-- ==== Sys2Proof/Word.lean ====
section
/-!
DEFINITION. The word types of the LS7366R protocol encoder (00_scope.md R8, R9): every value is unsigned,
bits are numbered from 0, the least significant bit.
-/
namespace Sys2Proof

/-- A byte: a command byte, a payload byte, an operand byte, a byte register (R8: CMD_WIDTH, BYTE_REG_WIDTH). -/
abbrev Byte := BitVec 8

/-- A wide register's value at the block's interface, and a speed in hertz (R8: VALUE_WIDTH, SPEED_WIDTH). -/
abbrev Word := BitVec 32

/-- The request word REQ (R8: REQ_WIDTH; R85). -/
abbrev ReqWord := BitVec 10

/-- The operand bundle ARG (R8: ARG_WIDTH; R86). -/
abbrev ArgBundle := BitVec 48

/-- The identity of a chip-select line (R8: CS_LINE). The spec gives it no width: a plain name. -/
abbrev LineId := Nat

/-- The Transfer Width W (R21): 1, 2, 3 or 4 bytes; "It has no other value". -/
inductive Width where
  | one | two | three | four
  deriving DecidableEq, Repr

end Sys2Proof
end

::::

- TRY IT -
Could you write out only the lines of the listing above from the one that contains "abbrev ArgBundle := BitVec 48" through its final line, exactly and inclusive?

- WRITTEN RESPONSE -
abbrev ArgBundle := BitVec 48

/-- The identity of a chip-select line (R8: CS_LINE). The spec gives it no width: a plain name. -/
abbrev LineId := Nat

/-- The Transfer Width W (R21): 1, 2, 3 or 4 bytes; "It has no other value". -/
inductive Width where
  | one | two | three | four
  deriving DecidableEq, Repr

end Sys2Proof
end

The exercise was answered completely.